LD_LIBRARY_PATH: "${INSTALL_PREFIX}/lib:${LD_LIBRARY_PATH}"
PYTHONPATH: "${INSTALL_PREFIX}/lib:${PYTHONPATH}"
self:
variables:
ROOTSYS: ${INSTALL_PREFIX}
ROOT_INCLUDE_PATH: ${INSTALL_PREFIX}/include
recipe:
configure:
- name: Set build variables
type: set
variables:
BUILD_DIR: ${SOURCE_DIR}/build
JOBS: ${manifest.specifications.build.variables.parallelism}
TYPE: ${manifest.specifications.build.variables.build_type}
- name: Create build directory
command: mkdir -p ${BUILD_DIR} && cd ${BUILD_DIR}
- name: Configure ROOT
type: cmake
args:
- -DCMAKE_BUILD_TYPE=${TYPE}
- -DCMAKE_INSTALL_PREFIX=${INSTALL_PREFIX}
- -Dpython3=${OPTIONS_WITH_PYTHON}
- -Dssl=${OPTIONS_WITH_SSL}
- -Dqt5web=${OPTIONS_WITH_GUI}
build:
- name: Build ROOT
type: cmake
target: build
parallel: ${JOBS}
test:
- name: Run ROOT tests
command: cd ${BUILD_DIR} && ctest --output-on-failure -j${JOBS}
install:
- name: Install ROOT
type: cmake
target: install
Validation and Checks¶
The user can prompt HepSW to validate a manifest file for correctness and completeness. This analysis would reveal any missing fields, incorrect formats, dependency issues and other potential problems.
hepsw evaluate path/to/manifest.yaml
This command will analyze the specified manifest file and report any issues found. The validation process checks for:
Required fields presence
Correct data types
Dependency resolution
Version constraints
Build and runtime specifications consistency
Recipe steps validity
Environment variable definitions
Overall structure adherence to the HepSW manifest schema
Source accessibility (if checksums are provided, they are verified)
And more
To ensure the manifest is valid and ready for use, it is recommended to run this evaluation before proceeding with building or deploying the package.

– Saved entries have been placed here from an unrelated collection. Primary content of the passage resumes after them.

-- ==== Sys2Proof/Machine/Registers.lean ====
section
/-! DEFINITION. The register maps of the 26 pages, as the register tables of spec/02 to spec/19 give them: every named
field with its place and its access type, the legal values of the fields that may be written, and the words that differ
from zero at module reset. -/

namespace Sys2Proof.Machine

open Sys2Proof

/-- Access types (R80). -/
inductive Acc where
  | ro | rw | w1c | w1s | wo | rwl | rwp
deriving DecidableEq, Repr

/-- The values a field accepts (R9): all of them, a closed range, or zero and a closed range. -/
inductive Lim where
  | any
  | rng (lo hi : Nat)
  | zr (lo hi : Nat)
deriving DecidableEq, Repr

/-- A field of a register: its page index (R73), the register's offset, and its bits. -/
structure Fld where
  page : Nat
  off : Nat
  hi : Nat
  lo : Nat
deriving DecidableEq, Repr

/-- A row of a register table; a row with `cnt` above 1 stands for registers `stride` bytes apart. -/
structure Row where
  name : String
  page : Nat
  off : Nat
  cnt : Nat
  stride : Nat
  hi : Nat
  lo : Nat
  acc : Acc
  cfgOnly : Bool
  lim : Lim
deriving DecidableEq, Repr

/-- Does a value satisfy a field's limits? -/
def Lim.ok : Lim → Nat → Bool
  | .any, _ => true
  | .rng lo hi, v => decide (lo ≤ v) && decide (v ≤ hi)
  | .zr lo hi, v => v == 0 || (decide (lo ≤ v) && decide (v ≤ hi))

/-- Page indices (R73). -/
def Pg.SYS : Nat := 0x0
def Pg.PWR : Nat := 0x1
def Pg.CLK : Nat := 0x2
def Pg.TIME : Nat := 0x3
def Pg.THERM : Nat := 0x4
def Pg.CDT : Nat := 0x5
def Pg.SNAP : Nat := 0x6
def Pg.MEAS : Nat := 0x7
def Pg.CHAIN : Nat := 0x8
def Pg.EIS : Nat := 0x9
def Pg.EST : Nat := 0xA
def Pg.BAL : Nat := 0xB
def Pg.PROT : Nat := 0xC
def Pg.SAFE : Nat := 0xD
def Pg.CLE : Nat := 0xE
def Pg.CLINK : Nat := 0xF
def Pg.ORD : Nat := 0x10
def Pg.TALLY : Nat := 0x11
def Pg.LANE : Nat := 0x12
def Pg.CBUS : Nat := 0x13
def Pg.PLNK : Nat := 0x14
def Pg.QUE : Nat := 0x15
def Pg.ICU : Nat := 0x16
def Pg.EVR : Nat := 0x17
def Pg.NVM : Nat := 0x18
def Pg.UPD : Nat := 0x19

Additional Validation Commands¶
The hepsw whatis command generates a visual representation of the manifest’s structure and dependencies:
hepsw whatis path/to/manifest.yaml
The hepsw walk command simulates the build process without actually executing the steps:
hepsw walk path/to/manifest.yaml
This command will go through the recipe steps and display what would be executed, allowing you to verify the build process and identify any potential issues before actual execution.
Best Practices¶
Start Simple: Begin with a minimal manifest and add complexity only as needed.
Use Checksums: Always include checksums for sources when distributing manifests to ensure integrity.
Leverage Variables: Use the
setstep to create readable aliases for complex manifest paths.Test Thoroughly: Use
hepsw walkto verify your recipe before attempting a real build.Document Extensions: Clearly document what each extension/option does in the description or comments.
Version Constraints: Be specific with version constraints to avoid compatibility issues.
Environment Variables: Use the
selfsection to properly export variables for dependent packages.